International theological conference of Evangelical Mission in Solidarity held at Akropong
Right Reverend Professor J.O.Y. Mante, Moderator of the Presbyterian Church of Ghana (PCG), on Tuesday opened a five-day international theological conference of the Evangelical Mission in Solidarity (EMS) at the Christ Presbyterian Church at Akropong.
The conference, would discuss the meaning of mission work today and for the future of the global community.
About 40 young people from Africa, Asia, the Middle East, and Europe would join the conference online to discuss together mission work, the Church, and the future on the theme: “Free for the Future.” This is expected to prepare a position paper at the close of the session.
The Conference, which is being hosted by the Presbyterian Church of Ghana and the Akrofi-Christaller Institute of Theology, Mission, and Culture, is part of the opening activities of the Jubilee celebration of the EMS in 2022 and the official opening is scheduled for September 19th, 2021 at the Osu Ebenezer congregation of the PCG.
The EMS was established in 1972 as the “Evangelical Mission in South-West Germany” with the seat at Stuttgart as an international Association of 23 Churches and five mission societies in Africa, Asia, the Middle East, and Europe and connect about 25 million believers across three continents.

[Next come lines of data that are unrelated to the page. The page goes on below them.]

/-! ### yield -/

/-- R237: an unconditional yield leaves the slot to be resumed. -/
theorem yield_yields (h : Issues s c sl 0x60 w) (hb : bit w 55 = false) : ∃ t, exec (.yield c sl) s = .next t ∧ (t.slot c sl).block = .yield ∧
    (t.slot c sl).sinceYield = 0 ∧ (t.slot c sl).pc = (s.slot c sl).pc + 1 ∧
    (∀ j ∈ (s.chan c).jobs, j.id = (s.slot c sl).job.getD 0 → { j with stage := .yielded sl, askYield := false } ∈ (t.chan c).jobs) := by
  generalize hu : (s.issuedNow c sl w).modSlot c sl (fun x => { x with sinceYield := 0 }) = u
  have hus : u.slot c sl = { s.slot c sl with pc := (s.slot c sl).pc + 1, sinceYield := 0 } := by
    rw [← hu, State.slot_modSlot_same, State.issuedNow_slot]
  have hg : NoGroups u c sl := noGroups_of_handles hn (by rw [hus])
  have hjobs : (u.chan c).jobs = (s.chan c).jobs := by
    rw [← hu, State.chan_modSlot_rest, (s.issuedNow_frame c sl w).chan]
  have hx : exec (.yield c sl) s = .next ((u.modSlot c sl (fun x => { x with block := .yield })).modJob c ((s.slot c sl).job.getD 0)
      (fun j => { j with stage := .yielded sl, askYield := false })) := by
    have hj : (u.slot c sl).job = (s.slot c sl).job := by rw [hus]
    have hw : (s.entryOf c sl w).word = w := rfl
    rw [show exec (.yield c sl) s = execYield c sl s from rfl, execYield, State.issueNow_eq s _ h.1 h.2]
    dsimp only
    rw [hu, hw, hb, if_neg (by simp), if_neg Bool.false_ne_true, State.spillAll_none fun n hlt => (hg n hlt).1, hj]
    rfl
  have hs := State.slot_modChan (u.modSlot c sl (fun x => { x with block := .yield })) c c sl (fun k => { k with jobs := k.jobs.map (fun j =>
    if j.id = (s.slot c sl).job.getD 0 then { j with stage := .yielded sl, askYield := false } else j) }) fun _ => rfl
  refine ⟨_, hx, ?_⟩
  rw [State.modJob, hs, State.slot_modSlot_same, hus]
  refine ⟨rfl, rfl, rfl, fun j hj hid => ?_⟩
  rw [State.chan_modChan_same, State.chan_modSlot_rest]
  dsimp only
  rw [hjobs]
  exact List.mem_map.2 ⟨j, hj, if_pos hid⟩

end

/-- Settles O46: the four instructions at their issue. -/
theorem waitsBlockTheirSlots : Obligations.WaitsBlockTheirSlots := by
  intro s c sl w hn
  refine ⟨fun h hl thr ht => ⟨wait_passes hn h hl ht, wait_blocks hn h hl ht⟩, bar_blocks hn, fun h hb x hx => ?_, yield_yields hn⟩
  subst hx
  exact ⟨xchRcv_blocks hn h hb, fun m l hm hw hd hq => xchRcv_takes h hb hm hw hd hq⟩

end Sys2Proof.Claims
end

section
/-! Family 07_sequencer: the start of an instruction at its unit (R138, R157, R217). -/

namespace Sys2Proof.Claims

open Sys2Proof.Machine

section

variable {s : State} {c sl : Nat} {o : Outst} (ho : (s.slot c sl).out? o.seq = some o) (hs : s.canStart c sl o = true) (he : o.ecc = [])

include ho hs he in
theorem unitStart_exec : exec (.unitStart c sl o.seq []) s = .next (s.startNow c sl o) := by
  have hecc : s.eccAll c sl (o.ecc ++ []) = s := by rw [he]; rfl
  rw [show exec (.unitStart c sl o.seq []) s = execUnitStart c sl o.seq [] s from rfl, execUnitStart, ho]
  dsimp only
  rw [hecc]
  exact onlyIf_true hs

/-- The instructions that read only the window and the shared tables, and whose start marks them and does nothing else. -/
def MarkedOnly (s : State) (c : Nat) (o : Outst) : Prop :=
  opOf o.word = 0x39 ∨ (opOf o.word = 0x28 ∧ bit o.word 55 = false) ∨ (opOf o.word = 0x58 ∧ (s.chan c).linkOf (fld o.word 47 36) = none)

variable (hk : MarkedOnly s c o) (hr : (s.slot c sl).readsPoisoned o.word = false)

include hk in
theorem MarkedOnly.source : (if opOf o.word = 0x28 ∧ bit o.word 55 = true then s.sourceSlot c sl o else s.slot c sl) = s.slot c sl := by
  refine if_neg ?_
  rintro ⟨h1, h2⟩
  rcases hk with h | ⟨-, h⟩ | ⟨h, -⟩
  · rw [h] at h1; exact absurd h1 (by decide)
  · rw [h] at h2; exact Bool.false_ne_true h2
  · rw [h] at h1; exact absurd h1 (by decide)
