-- ==== Sys2Proof/Machine/Step.lean ====
section
/-! DEFINITION. One step: the block takes the host's next transaction (spec 30_encoding.md R60, 20_memory.md R51). -/

namespace Sys2Proof.Machine

/-- One step serves one transaction; with none pending the host has stopped and the block holds its registers
(R192, R194; log entry 8). -/
def step (s : State) : Host.Outcome State Fault Refusal :=
  match s.pending with
  | [] => .next s
  | t :: rest => serve t (s.take rest)

/-- The state in which the host presents the word `w` next: there is no instruction memory (R30), so the
command port is where the next command comes from (log entry 5). -/
def State.withFetchWord (s : State) (nbits w : Nat) : State :=
  s.presentCommand (BitVec.ofNat 136 (w % 2 ^ nbits))

end Sys2Proof.Machine
end

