-- ==== Sys2Proof/Tests/Slice0.lean ====
section
/-! SUPPORT. Tests. Expected values come from spec 95_test_vectors.md and 30_encoding.md R76 (each test names its
vector), none from the model. Below them the witnesses of the statements' hypotheses. -/

namespace Sys2Proof.Tests

open Sys2Proof.Machine

/-! ### Well-formedness smoke: an ill-formed term for each check -/

/-- A frame of 17 bytes with a header and zeros. -/
def frame (header : Byte) : List Byte := header :: List.replicate 16 0

theorem test_wf_legal_frame : frameWellFormed (frame 0x0A) = true := by decide
theorem test_wf_short_frame_refused : frameWellFormed ((frame 0x00).take 16) = false := by decide
theorem test_wf_long_frame_refused : frameWellFormed (frame 0x00 ++ [0]) = false := by decide
theorem test_wf_reserved_waveform_refused : frameWellFormed (frame 0x0B) = false := by decide
theorem test_wf_reserved_operation_refused : frameWellFormed (frame 0x0C) = false := by decide
theorem test_wf_reserved_bits_refused : frameWellFormed (frame 0x10) = false := by decide

/-! ### Decoder: words written out from R61, R76 and section 3.1 -/

/-- A frame from its parts as section 3.1 writes words: header, `a`, `b`, `w`. -/
def word (header : Byte) (a b : Word) (w : F64) : Command :=
  BitVec.ofNat 136 (header.toNat * 2 ^ 128 + a.toNat * 2 ^ 96 + b.toNat * 2 ^ 64 + w.toNat)

theorem test_dec_1_proc : decode 0x00000003E8000000000000000000000000 = .ok (.proc 1000) := by decide
theorem test_dec_2_proc_ignores : decode 0x03FFFFFFFFDEADBEEF7FF8000000000001 =
    .ok (.proc (BitVec.ofInt 32 (-1))) := by decide
theorem test_dec_4_cfgl : decode 0x0412345678000000003FD0000000000000 =
    .ok (.cfgl 0x12345678 0x3FD0000000000000) := by decide
theorem test_dec_5_cfgl_ignores : decode 0x07FF000000FFFFFFFF3FF0000000000000 =
    .ok (.cfgl 0xFF000000 0x3FF0000000000000) := by decide
theorem test_dec_6_cfgSd : decode 0x08000003E80000BB803FE0000000000000 =
    .ok (.cfgSd 1000 0x3FE0000000000000 48000) := by decide
theorem test_dec_7_cfgSc : decode 0x09000003E80000BB803FF0000000000000 =
    .ok (.cfgSc 1000 0x3FF0000000000000 48000) := by decide
theorem test_dec_8_cfgSq : decode 0x0A000003E80000BB803FF0000000000000 =
    .ok (.cfgSq 1000 0x3FF0000000000000 48000) := by decide
theorem test_dec_9_invalid : decode 0x0B000003E80000BB803FF0000000000000 = .error .reservedWaveform := by decide
theorem test_dec_11_invalid : decode 0x0F00000000000000000000000000000000 = .error .reservedOperation := by decide
theorem test_dec_13_invalid : decode 0x80000003E8000000000000000000000000 = .error .reservedBits := by decide
theorem test_dec_14_invalid : decode 0xFFFFFFFFFFFFFFFFFFFFFFFFFFFFFFFFFF = .error .reservedBits := by decide

/-- R76: the bytes of `CFG.SD 1000, 0.5, 48000`. -/
theorem test_enc_cfgSd_bytes : commandBytes (encode (.cfgSd 1000 0x3FE0000000000000 48000)) =
    [0x08, 0x00, 0x00, 0x03, 0xE8, 0x00, 0x00, 0xBB, 0x80, 0x3F, 0xE0, 0, 0, 0, 0, 0, 0] := by decide

/-- The host's numbering of the same word, and a frame too short. -/
theorem test_table_word : decodeTableWord 136 0x09000003E80000BB803FF0000000000000 =
    some (.cfgSc 1000 0x3FF0000000000000 48000) := by decide
theorem test_short_frame_rejected : decodeFrame [0x00, 0x00] = .error .wrongLength := by decide

/-! ### Arithmetic -/

/-- V-CSC-1, the product: `fmul(TWO_PI, 1000.0)`. -/
theorem test_fmul_two_pi : fmul 0 twoPi 0x408F400000000000 = 0x40B88B2F704A9409 := by decide +kernel
/-- V-CSC-5: the smallest non-zero delta. -/
theorem test_fdiv_smallest : fdiv 0 twoPi (u2f 4294967295) = 0x3E1921FB545D4F13 := by decide +kernel
/-- Example E1, `w` = 0.1 and 1 - 2^-53. -/
theorem test_fsub_rounds : fsub 0 onePointZero 0x3FB999999999999A = 0x3FECCCCCCCCCCCCD := by decide +kernel
theorem test_fsub_cancels : fsub 0 onePointZero 0x3FEFFFFFFFFFFFFF = 0x3CA0000000000000 := by decide +kernel
/-- V-SC-11: 2^53 + 1 rounds to even. -/
theorem test_fadd_tie_even : fadd 0 0x4340000000000000 0x3FF0000000000000 = 0x4340000000000000 := by
  decide +kernel
/-- V-MIX-3 and V-MIX-1: -0.5 and -1.5 truncate toward zero. -/
theorem test_f2i_truncates : f2i 7 0xBFE0000000000000 = 0 ∧ f2i 7 0xBFF8000000000000 = BitVec.ofInt 32 (-1) := by
  decide +kernel
/-- V-OOC-7 and V-OOC-8: the two bounds themselves are out of range. -/
theorem test_f2i_bounds_draw :
    f2i 7 0x41E0000000000000 = 7 ∧ f2i 7 (fneg 0x41E0000000200000) = 7 := by decide +kernel
/-- V-BYP-3 and V-BYP-7: -0.0 equals 0.0, a NaN does not. -/
theorem test_feq_zero : feq 0x8000000000000000 zeroPointZero = true ∧
    feq 0x7FF8000000000000 zeroPointZero = false := by decide

/-! ### Instructions -/

/-- A state from the notation of section 0, with nothing presented or returned. -/
def st (phi : Word) (phf : F64) (di : Byte) (df wt wi : F64) (kind : Waveform) : State :=
  ⟨phi, phf, di, df, wt, wi, kind, true, [], [], [], 0⟩
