-- ==== Sys2Proof/Machine/Coherence.lean ====
section
/-! DEFINITION. Lines in L1 and L2 and the seam directory (R95, R98, R147-R166). Values live in one coherent memory
(log 6); these structures decide who holds which line, what a request changes, and when a reservation is lost. -/

namespace Sys2Proof.Machine

/-! ## Reservations (R140) -/

/-- Every reservation on a line that `p` picks is lost. -/
def State.loseResv (s : State) (line : Nat) (p : Thread → Bool) : State :=
  s.modThreads (fun t => ((t.resv.map fun r => r.line == line).getD false) && p t) fun t => { t with resv := none }

/-! ## L1 and L2 -/

/-- The slice of a die that holds a line (R98). -/
def l2Cluster (die line : Nat) : Nat :=
  die * 16 + (bits line 0 4 ^^^ bits line 4 4 ^^^ bits line 8 4 ^^^ bits line 12 4)

/-- The set of a line among the 8,192 sets of 16 ways of its slice (R98; which set: DESIGN CHOICE, log 11). -/
def l2Set (line : Nat) : Nat := line / 16 % 8192

/-- The permission a list of lines holds one with. -/
def findLine (l : List L1Line) (line : Nat) : Option Perm := (l.find? fun x => x.line == line).map fun x => x.perm

def Core.l1Find (c : Core) (line : Nat) : Option Perm := findLine c.l1 line

/-- The permission with which the L2 of a die holds a line (R98). -/
def State.l2Find (s : State) (die line : Nat) : Option Perm := findLine (s.clusterAt (l2Cluster die line)).l2 line

/-- Is a permission one of a line that differs from its home (R147)? -/
def Perm.dirty : Perm → Bool
  | .m => true
  | .o => true
  | _ => false

/-- The stronger of two permissions: M > O > E > S (R147). -/
def Perm.max : Perm → Perm → Perm
  | .m, _ => .m
  | _, .m => .m
  | .o, _ => .o
  | _, .o => .o
  | .e, _ => .e
  | _, .e => .e
  | .s, .s => .s

/-- Cores of a die that have been touched. -/
def State.dieCores (s : State) (die : Nat) : List Core := s.allCores.filter fun c => dieOf c.id == die

/-- Does a die hold a line in any array (R147)? -/
def State.dieHolds (s : State) (die line : Nat) : Bool :=
  (s.dieCores die).any (fun c => (c.l1Find line).isSome) || (s.l2Find die line).isSome

/-- Does a die hold a line dirty (R154)? -/
def State.dieDirty (s : State) (die line : Nat) : Bool :=
  (s.dieCores die).any (fun c => (c.l1Find line).any Perm.dirty) || (s.l2Find die line).any Perm.dirty

/-- A line invalidated in every array of a die; reservations held through its L1s are lost (R140). -/
def State.invalDie (s : State) (die line : Nat) : State :=
  let inL1 (t : Thread) : Bool := dieOf t.core == die && ((s.coreOf t.core).l1Find line).isSome
  let s1 := s.loseResv line inL1
  let drop (c : Core) : Core := if dieOf c.id = die then { c with l1 := c.l1.filter fun x => x.line != line } else c
  let dropL2 (k : Cluster) : Cluster := if k.id / 16 = die then { k with l2 := k.l2.filter fun x => x.line != line } else k
  { s1.modCores drop with clusters := s1.clusters.map dropL2 }

/-- A copy brought down to a shared one; a dirty one keeps O when `keepO` (R154). -/
def L1Line.down (keepO : Bool) (x : L1Line) : L1Line := { x with perm := if keepO && x.perm.dirty then .o else .s }

/-- Every copy of a die brought down to a shared one (R154). -/
def State.downDie (s : State) (die line : Nat) (keepO : Bool) : State :=
  let f (x : L1Line) : L1Line := if x.line = line then x.down keepO else x
  let downL2 (k : Cluster) : Cluster := if k.id / 16 = die then { k with l2 := k.l2.map f } else k
  { s.modCores (fun c => if dieOf c.id = die then { c with l1 := c.l1.map f } else c) with
    clusters := s.clusters.map downL2 }

/-! ## Below the coherence point: MSC (R103, R104) and far-memory combining buffer (R166) -/

def State.modSeam (s : State) (f : Seam → Seam) : State := { s with seam := f s.seam }

/-- The bits of n bytes from an offset on. -/
def byteMask (w off n : Nat) : BitVec w := BitVec.ofNat w ((2 ^ n - 1) * 2 ^ off)

/-- A block put first among those of the MSC by an access of a launch; its slice holds 2,048 blocks, and the least recently used goes, to DRAM
as a whole block where it is dirty (R78, R103, R106). -/
def State.mscPut (s : State) (b : MscBlock) (launch : Nat) : State :=
  let ch := channelOf s.pkg (b.block * 512)
  let rest := s.msc.filter fun x => x.block != b.block
  let mates := (rest.filter fun x => channelOf s.pkg (x.block * 512) == ch).take 2047
  let kept := rest.filter fun x => channelOf s.pkg (x.block * 512) != ch || mates.contains x
  let out := rest.filter fun x => x.dirty != 0 && !kept.contains x
  -- a whole block written over an uncorrectable one; the 8S holds no more of a block than its writes
  let ecc := if s.pkg == .t2s then s.ecc.filter fun l => !out.any fun x => x.block == l / 8 else s.ecc
  { s with msc := b :: kept, ecc := ecc }.countDram launch (512 * out.length)

/-- A read of a line of device HBM at its channel, with its page's hint (R103, R104): where the slice does not serve it whole,
DRAM bytes are counted for the launch (R78). The 2S allocates what it reads, the 8S only on the hint. -/
def State.mscRead (s : State) (line hint launch : Nat) : State :=
  let blk := line * 64 / 512
  match s.msc.find? fun x => x.block == blk with
  | some b =>
    let s1 := s.mscPut b launch
    if s.pkg == .t8s && b.dirty &&& byteMask 512 (line * 64 % 512) 64 != byteMask 512 (line * 64 % 512) 64 then s1.countDram launch 64
    else s1
  | none =>
    let s1 := s.countDram launch 64
    if hint = 1 || (hint = 0 && s.pkg == .t2s) then s1.mscPut ⟨blk, 0⟩ launch else s1

/-- A write of n bytes to device HBM at its channel (R103, R104): absorbed by the slice, which on the 8S passes a block on as it
fills, and keeps none that its page's hint lets bypass; what goes to DRAM counts for the launch that wrote (R78), none for a write-back. A
line written whole takes the new data, whatever the ECC space holds of it (R106). -/
def State.mscWrite (s : State) (pa n hint launch : Nat) : State :=
  let blk := pa / 512
  let old : BitVec 512 := ((s.msc.find? fun x => x.block == blk).map fun x => x.dirty).getD 0
  let now := old ||| byteMask 512 (pa % 512) n
  let s1 : State := { s with ecc := s.ecc.filter fun l => !(decide (pa ≤ l * 64) && decide (l * 64 + 64 ≤ pa + n)) }
  if hint = 2 || (s.pkg == .t8s && now == BitVec.allOnes 512) then
    { s1 with msc := s.msc.filter fun x => x.block != blk }.countDram launch 512
  else s1.mscPut ⟨blk, now⟩ launch

/-- Does a cache or an MSC slice hold a line's data, so that no read of it goes to DRAM (R104)? -/
def State.aboveDram (s : State) (line : Nat) : Bool :=
  let mask := byteMask 512 (line * 64 % 512) 64
  ((List.range 8).any fun d => s.dieHolds d line) ||
    s.msc.any fun b => b.block == line / 8 && (s.pkg == .t2s || b.dirty &&& mask == mask)

/-- Lines that the ECC space holds poisoned read so once nothing above DRAM holds their data (R106). -/
def State.settleEcc (s : State) : State :=
  let gone := s.ecc.filter fun l => !s.aboveDram l
  { s with ecc := s.ecc.filter s.aboveDram, mem := gone.foldl (fun m l => m.setPoison (l * 64) true) s.mem }

/-- All lines of an uncorrectable block poisoned in the ECC space (R106): one whose data a cache or an MSC slice holds reads so when the last
copy has gone unwritten. -/
def State.poisonBlock (s : State) (block : Nat) : State :=
  let lines := (List.range 8).map fun i => block * 8 + i
  ({ s with ecc := lines ++ s.ecc.filter fun l => !lines.contains l } : State).settleEcc.countUe

/-- The set of a line among the 64 sets of 8 ways of its slice's combining buffer (which set: DESIGN CHOICE, log 46). -/
def combSet (line : Nat) : Nat := bits (line * 64) 12 6

/-- Slice of a line (R151), as 32 × seam + slice, and its set. -/
def dirSlice (line : Nat) : Nat :=
  let pa := line * 64
  (bits pa 6 1 ^^^ bits pa 17 1 ^^^ bits pa 28 1) * 32 + (bits pa 7 5 ^^^ bits pa 18 5 ^^^ bits pa 29 5)

def dirSet (line : Nat) : Nat := bits (line * 64) 12 13 ^^^ bits (line * 64) 25 13

/-! ## CXL ports (R167, R219, R220) -/

/-- Change a port. -/
def State.modPort (s : State) (p : Nat) (f : Port → Port) : State :=
  { s with
    links := { s.links with ports := if h : p < 4 then s.links.ports.set p (f s.links.ports[p]) else s.links.ports }
    caps := { s.caps with genCxl := bumpGen s.caps.genCxl } }

def State.port (s : State) (p : Nat) : Port := s.links.ports.toList.getD p Port.reset

/-- Extents without a range. -/
def cutRange (l : List (Nat × Nat)) (base size : Nat) : List (Nat × Nat) :=
  l.flatMap fun x =>
    let a := if x.1 < base then [(x.1, min x.2 (base - x.1))] else []
    let b := if base + size < x.1 + x.2 then [(max x.1 (base + size), x.1 + x.2 - max x.1 (base + size))] else []
    if x.1 + x.2 ≤ base || base + size ≤ x.1 then [x] else a ++ b

/-- A listed address is written whole, once it is backed again: it leaves the poison list (R167). -/
def State.unlist (s : State) (line : Nat) : State :=
  match s.links.ports.toList.findIdx? fun p => p.holds (line * 64) && p.plist.any fun x => x.1 ≤ line * 64 && line * 64 < x.1 + x.2 with
  | some p => s.modPort p fun q => { q with plist := cutRange q.plist (line * 64) 64 }
  | none => s

/-- Is a line one of an expander's memory, below the fabric range (R166)? -/
def farLine (line : Nat) : Bool := decide (0x8000000000000 ≤ line * 64) && decide (line * 64 < 0xC000000000000)

/-- A write of n bytes to expander memory below its caches (R166): the entry of its line takes it; one that is whole drains, and
so does the least recently used of a set that has no room. -/
def State.combine (s : State) (pa n : Nat) : State :=
  let line := pa / 64
  if farLine line then
    s.modSeam fun x =>
      let old := x.comb.find? fun c => c.line == line
      let rest := x.comb.filter fun c => c.line != line
      let same (c : Comb) : Bool := dirSlice c.line == dirSlice line && combSet c.line == combSet line
      let mates := (rest.filter same).take 7
      let kept := rest.filter fun c => !same c || mates.contains c
      let mask := ((old.map fun c => c.mask).getD 0) ||| byteMask 64 (pa % 64) n
      if mask == BitVec.allOnes 64 then { x with comb := rest }
      else { x with comb := ⟨line, (old.map fun c => c.since).getD s.cc, mask⟩ :: kept }
  else s

/-- A write of n bytes that leaves the package's caches, or is made below them, with its policy and hint (R122): DEV writes pass
the MSC and the combining buffer by. -/
def State.writeBelow (s : State) (pa n pol hint launch : Nat) : State :=
  if pol = 3 then s
  else if pa < 0x1000000000000 then s.mscWrite pa n hint launch
  else s.combine pa n

/-- The dirty data of a line leaves the caches (R154, R158). -/
def State.writeBack (s : State) (line : Nat) : State := s.writeBelow (line * 64) 64 0 0 0

/-! ## The directory -/

def State.dirOf (s : State) (line : Nat) : Option DirEntry := s.seam.dir.find? fun e => e.line == line

/-- Store a directory entry, or remove it when no agent holds the line: the export bit follows (R152, R154). -/
def State.putDir (s : State) (e : DirEntry) : State :=
  s.modSeam fun m => { m with
    dir := { e with lru := m.tick } :: m.dir.filter fun x => x.line != e.line
    tick := m.tick + 1 }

The Moderator, Rev Mante, in his opening address said freedom “is elusive or a mirage when defined literary according to the dictionary as having the right to do everything,” and that, “that understanding is not practical since we are connected and relate as a people at every point in life”.
He charged the participants of the conference to come out with a practical meaning of freedom as the theme for the five days meeting to guide the Church and society at large, as to how to be in freedom yet connected, other than the wrong perceptions about freedom which was leading to bondages.
According to the Moderator, involvement of the youth today was relevant in ensuring a better future for all and added that moral and economic freedom in the context of the mission was imperative, since it directed on how to proceed in the mission of God to bring relief and development to the people.
Reverend Dr Dieter Heidtmann, General Secretary of EMS, said with its jubilee year, the EMS will take up the tradition of the biblical “year of Jubilee” and explained that “here we find the three core elements that the EMS already had in its name, ‘Gospel, Mission and Solidarity’ and they are the guiding principles for the international community in EMS”.
He indicated that long before the institution of the organisation, Christians had lived in peace with other religions especially in Ghana and that, it must be strengthened for better linkages and benefits to the world at large.
Reverend Prof Bernhardt Yemo Quarshie, Rector of the Akrofi-Christaller Institute, on his part noted that engagement between gospel and culture had been smooth, but lately there was a decline in Christianity since many churches were operating in different post-Christ contexts.
He indicated that the EMS offered a new model of how to relate on an equal basis “and I want to invite EMS to seriously consider how that model would be shared with Western organizations to do away with colonial tendencies because nobody can be free in a vacuum, all must relate”.
A tree-planting ceremony followed later at the Akrofi-Christaller Institute and a tree was planted jointly by the Moderator, the General Secretary of the EMS and the Rector of the Institute to mark the beginning of the yearlong activities of the 50th anniversary of EMS to be launched later.